Die Forderung nach sozialer Ausgewogenheit bremst die Verkehrswende.
08.02.2020 | 6 Minuten
Wer eine handfeste Verbesserung der herrschenden Verkehrsverhältnisse wirksam verhindern will, braucht nur laut zu fordern, die geplanten Maßnahmen müssten sozial gerecht sein. Denn die können selbstverständlich nicht leisten, was schon das Gesamtsystem nicht hergibt. In der Folge werden die Maßnahmen ganz einfach nicht stattfinden. Das liegt an einer — bisweilen freilich absichtlich gepflegten — Verzerrung und Verwirrung der Debatte. Jüngst warnte der ADAC beispielsweise, die Erhöhung von Gebühren für Anwohnerparkausweise müsse ›soziale Härtefälle‹ berücksichtigen. Die Berliner Pläne für eine City Maut, als weiteres Beispiel, kommentiert eine merklich aufgebrachte Autorin mit der rhetorisch geschickten, sachlich aber völlig falschen Aussage: »Statt den Autofahrern wieder ans Portemonnaie zu gehen, muss Rot-Rot-Grün die Mobilitätswende, für die sich die Regierung gern selbst lobt, endlich sichtbar umsetzen.« Indem die Autorin diesen Gegensatz betont, will sie den Eindruck erwecken, es handele sich um zwei voneinander unabhängige Ereignisse. Tatsächlich bildet die eine Maßnahme — nämlich die Verteuerung des Autofahrens — aber eine Teilmenge des anderen Zusammenhangs — nämlich der Mobilitätswende.
Vorsätzliche Täuschung
Apostel der sozialen Gerechtigkeit in der Verkehrspolitik greifen überhaupt sehr gern zur stellvertretenden Empörung: Höhere Preise, Abgaben oder Gebühren für das Autofahren führten unweigerlich zum Ausschluss von Menschen, »die sich gerade noch ein Auto leisten können.« Damit erheben sie nicht etwa Mobilität an sich, sondern ganz speziell die Automobilität in den Rang eines menschlichen Grundbedürfnisses und die Frage nach der Versorgung mit Automobilität zur Frage nicht nur der sozialen Gerechtigkeit, sondern vor allem der sozialen Sicherheit — und am Ende vielleicht sogar zur Frage des sozialen Friedens, siehe beispielsweise die Gelbwestenproteste. Mobilität ließe sich nur durch Automobilität gewährleisten; diese Behauptung spricht jedenfalls aus solchen Argumentationsmustern — die ihrerseits entweder den Gipfel der vorsätzlichen und zynischen Täuschung bilden, oder ihr mindestens selbst erliegen.

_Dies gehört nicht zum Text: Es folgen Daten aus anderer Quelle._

theorem reqFlags_ackreq : (reqFlags r).testBit 7 = r.ackreq := by
  have hbit : reqFlags r / 2 ^ 7 % 2 = b2n r.ackreq := by
    have htag := r.tag.isLt
    have hack := b2n_le_one r.ackreq
    have hmore := b2n_le_one r.more
    unfold reqFlags
    omega
  rw [Nat.testBit_eq_decide_div_mod_eq, hbit, decide_b2n]

theorem reqFlags_more : (reqFlags r).testBit 6 = r.more := by
  have hbit : reqFlags r / 2 ^ 6 % 2 = b2n r.more := by
    have htag := r.tag.isLt
    have hmore := b2n_le_one r.more
    unfold reqFlags
    omega
  rw [Nat.testBit_eq_decide_div_mod_eq, hbit, decide_b2n]

theorem reqMore_reqDgram : reqMore (reqDgram r op) = r.more := by
  rw [reqMore, natAt_reqDgram_flags, reqFlags_more]

/-! ### Parameters, length and CRC -/

theorem reqParams_reqDgram : reqParams (reqDgram r op) = r.params := by
  have hlen : (reqDgram r op).length - 20 = r.params.length := by rw [length_reqDgram, Nat.add_sub_cancel_left]
  rw [reqParams, hlen, reqDgram_eq, List.append_assoc, List.drop_left' (length_reqHead r op), List.take_left]

theorem dgramSized_reqDgram (hp : r.params.length < 65536) : dgramSized (reqDgram r op) = true := by
  simp [dgramSized, length_reqDgram, natAt_reqDgram_plen r op hp]

/-- The CRC of a request is good exactly when nothing was added to it on the way. -/
theorem dgramGood_reqDgram (hp : r.params.length < 65536) : dgramGood (reqDgram r op) = true ↔ r.crcErr = 0 := by
  have hsized := dgramSized_reqDgram r op hp
  rw [reqDgram_eq] at hsized ⊢
  calc dgramGood (reqHead r op ++ r.params ++ beBytes 4 (reqCrc r op)) = true
      ↔ reqCrc r op = crc32c (reqHead r op ++ r.params) := by
        rw [dgramGood_append (reqCrc_lt r op), and_iff_right hsized]
    _ ↔ r.crcErr.toNat = 0 := xor_eq_left_iff
    _ ↔ r.crcErr = 0 := (BitVec.toNat_eq (x := r.crcErr) (y := 0)).symm

end Sys2Proof.Machine

/-! Datagrams that the command port discards, and the obligation (R351, R355). -/
namespace Sys2Proof.Machine

variable {s : State} {p : Fin 2} {saddr sport : Nat} {b : List Byte}

/-! ### The command port -/

theorem recvUdp_bad (hready : s.hsReady = true) (hbad : dgramGood b = false) :
    s.recvUdp p saddr sport b = s.crcDiscard := by
  simp [State.recvUdp, hready, hbad]

theorem recvUdp_reply (hready : s.hsReady = true) (hgood : dgramGood b = true) (hop : 128 ≤ natAt b 1 1) :
    s.recvUdp p saddr sport b = s := by
  simp [State.recvUdp, hready, hgood, hop]

/-! ### A discarded datagram -/

/-- A source that calls for no test is sticky after its event (R385). -/
theorem srcBit_raiseD_self {src inst detail : Nat} (hd : sourceDefined src = true)
    (ht : s.testTargets src inst detail none = []) : (s.raiseD src inst detail).srcBit R.FLT_STICKY src = true := by
  have hframe := SpindleFrame.raiseD_sticky (U := fun _ => False) hd ht
  refine hframe.sticky src (sourceDefined_lt hd) ?_
  rw [srcBit_setSrcBit_true, decide_eq_true rfl, Bool.true_or]

/-- An event of a source that calls for no test writes no register but those of the fault collector. -/
theorem reg_raiseD_of_no_test {src inst detail a : Nat} (hd : sourceDefined src = true)
    (ht : s.testTargets src inst detail none = []) (ha : ¬FltReg a) : (s.raiseD src inst detail).reg a = s.reg a := by
  have hregs : KeepFltRegs (fun t => t.reg a = s.reg a) :=
    ⟨fun t b w hb h => (reg_setReg_ne t w (fun e : a = b => ha (e ▸ hb))).trans h⟩
  exact hregs.raiseD ⟨fun _ _ h => h, fun _ _ h => h⟩ ⟨fun _ _ _ _ _ h => h⟩ hd ht rfl

theorem raiseHub_out (s : State) (src : Nat) : (s.raiseHub src).out = s.out :=
  keep_raiseHub (P := fun t => t.out = s.out) ⟨fun _ _ _ h => h⟩ ⟨fun _ _ h => h, fun _ _ h => h⟩
    ⟨fun _ _ _ _ _ h => h⟩ rfl

theorem crcDiscard_out : s.crcDiscard.out = s.out := by
  rw [State.crcDiscard, raiseHub_out, bump_out]

theorem crcDiscard_crcerr : s.crcDiscard.fld R.CMD_STAT F.CMD_STAT_CRCERR
    = satInc (F.CMD_STAT_CRCERR.hi - F.CMD_STAT_CRCERR.lo + 1) (s.fld R.CMD_STAT F.CMD_STAT_CRCERR) 1 := by
  have hreg : s.crcDiscard.reg R.CMD_STAT = (s.bump R.CMD_STAT F.CMD_STAT_CRCERR).reg R.CMD_STAT :=
    reg_raiseD_of_no_test (by decide) rfl (by decide)
  rw [State.fld, hreg]
  exact fld_bumpBy_self s _ _ 1 (by decide) (by decide)

theorem crcDiscard_sticky : s.crcDiscard.srcBit R.FLT_STICKY 248 = true := srcBit_raiseD_self (by decide) rfl

/-! ### The obligation -/

/-- Settles O51: an event of source 248 calls for no test and writes the fault collector alone, and CRC-32C differs from itself
by no error but zero. -/
theorem datagramsDiscarded : Obligations.DatagramsDiscarded := by
  refine ⟨fun s p addr sport b hready => ⟨fun hbad => ?discarded, recvUdp_reply hready⟩,
    fun r op entry path xid saddr sport ring hop hp => ?header⟩
  case discarded => exact ⟨recvUdp_bad hready hbad, crcDiscard_out, crcDiscard_crcerr, crcDiscard_sticky⟩
  case header =>
    refine ⟨natAt_reqDgram_op r op hop, ?tag, ?ackreq, natAt_reqDgram_target r op, natAt_reqDgram_sseq r op,
      natAt_reqDgram_srcid r op, reqMore_reqDgram r op, reqParams_reqDgram r op, dgramSized_reqDgram r op hp,
      dgramGood_reqDgram r op hp⟩
    case tag => rw [reqCtx, natAt_reqDgram_flags, reqFlags_tag]
    case ackreq => rw [reqCtx, natAt_reqDgram_flags, reqFlags_ackreq]

end Sys2Proof.Machine

/-! What recording an event does: the marks of its source, the first-source latch and the fault log (R385 to R391). -/
namespace Sys2Proof.Machine

variable {s t : State} {a : Nat}

/-! ### Bytes and registers -/

/-- Bytes read back as they were written. -/
theorem bytes_setBytes (s : State) (a : Nat) (l : List Byte) : (s.setBytes a l).bytes a l.length = l := by
  induction l generalizing s a with
  | nil => rfl
  | cons x l ih =>
    have hfirst : (s.setBytes a (x :: l)).byte a = x :=
      (byte_setBytes_ne (s := s.setByte a x) (a + 1) l (Or.inl (Nat.lt_succ_self a))).trans (byte_setByte_self s a x)
    have hrest : (s.setBytes a (x :: l)).bytes (a + 1) l.length = l := ih _ _
    rw [State.bytes] at hrest ⊢
    rw [List.length_cons, List.range_succ_eq_map, List.map_cons, List.map_map, Nat.add_zero, hfirst]
    refine congrArg (x :: ·) ((List.map_congr_left fun i _ => ?_).trans hrest)
    rw [Function.comp_apply, Nat.succ_eq_add_one, Nat.add_right_comm, Nat.add_assoc]

theorem setBytes_regs (s : State) (a : Nat) (l : List Byte) : (s.setBytes a l).regs = s.regs :=
  keep_setBytes (P := fun t => t.regs = s.regs) ⟨fun _ _ _ h => h⟩ rfl

theorem byte_of_mem (h : t.mem = s.mem) (a : Nat) : t.byte a = s.byte a := by rw [State.byte, h, State.byte]

theorem reg_setFld_ne (s : State) {b : Nat} (f : Fld) (v : Nat) (h : b ≠ a) : (s.setFld a f v).reg b = s.reg b :=
  reg_setReg_ne s _ h

theorem flag_of_reg {f : Fld} (h : t.reg a = s.reg a) : t.flag a f = s.flag a f := by
  rw [State.flag, State.fld, h, State.flag, State.fld]

theorem pair_of_reg {lo hi : Nat} (hlo : t.reg lo = s.reg lo) (hhi : t.reg hi = s.reg hi) : t.pair lo hi = s.pair lo hi := by
  rw [State.pair, hlo, hhi, State.pair]

theorem decide_b2n_ne_zero (b : Bool) : decide (b2n b ≠ 0) = b := by cases b <;> rfl

/-! ### The fault log (Table 14.7, R390) -/

/-- The log with a free place: the oldest unread entry is given up when 255 are unread. -/
def State.logRoom (s : State) : State :=
  let w := s.fld R.FLT_LOG F.FLT_LOG_WIDX
  let r := s.fld R.FLT_LOG F.FLT_LOG_RIDX
  if (w + 256 - r) % 256 = 255 then (s.setFld R.FLT_LOG F.FLT_LOG_RIDX ((r + 1) % 256)).bump R.FLT_LOG F.FLT_LOG_LOST else s

/-- A log entry is made room for, stored at the write index, and counted. -/
theorem writeLog_eq (s : State) (bytes : List Byte) : s.writeLog bytes =
    { (s.logRoom.setBytes (logBase + 32 * s.fld R.FLT_LOG F.FLT_LOG_WIDX) bytes).setFld R.FLT_LOG F.FLT_LOG_WIDX
        ((s.fld R.FLT_LOG F.FLT_LOG_WIDX + 1) % 256) with
      flt.lseq := ((s.logRoom.setBytes (logBase + 32 * s.fld R.FLT_LOG F.FLT_LOG_WIDX) bytes).flt.lseq + 1) % 2 ^ 32 } := rfl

Soziale Ungerechtigkeit in der Mobilität entsteht nämlich keineswegs aus den ungleich verteilten Möglichkeiten zur Teilhabe an Automobilität. Soziale Verwerfungen ergeben sich stattdessen aus der Tatsache, dass das automobile Regime Nicht-Autofahrer in ihrer Mobilität einschränkt, ihre Lebensgrundlagen zerstört und Leib und Leben gefährdet — sogar dann, wenn die Autolosigkeit nicht auf ökonomischen Parametern basiert, sondern auf einer freiwilligen Entscheidung. Die fällt indes immer schwerer. Denn die hiesige Verkehrspolitik prägt seit Jahrzehnten fortwährend räumliche und rechtliche Strukturen, die den Zwang zur Automobilität immer weiter verstärken. Sogar führende Experten sprechen von einer wachsenden Abhängigkeit vom Automobil. Genau darin findet sich letztlich der Höhepunkt der sozialen Ungerechtigkeit: Wer über ein Auto verfügt, erhält die meisten gemeinschaftlichen Ressourcen zugeteilt, obwohl er sich am wenigsten effizient fortbewegt. Piraterie statt Inklusion.
Gezwungenermaßen
Sich als soziales Gewissen zu gerieren im Angesicht drohender Veränderungen, zeugt deshalb keineswegs von feinfühliger Solidarität, sondern höchstens vom billigen Kalkül der Besitzstandswahrung. Verkehrspolitiker, die sich gegenseitig darin überbieten, niemandem wehtun zu wollen oder Autofahrer ›nicht noch weiter zu belasten‹, taugen nicht für ihren Job. Denn nur dann erfüllen verkehrspolitische Maßnahmen das Kriterium der sozialen Ausgewogenheit: wenn sie die massive Unfairness des Status Quo zu lindern helfen. Je mehr Menschen also vom Automobil auf andere Fortbewegungsmittel wechseln, und sei es gezwungenermaßen, desto mehr gewinnt die Gerechtigkeit.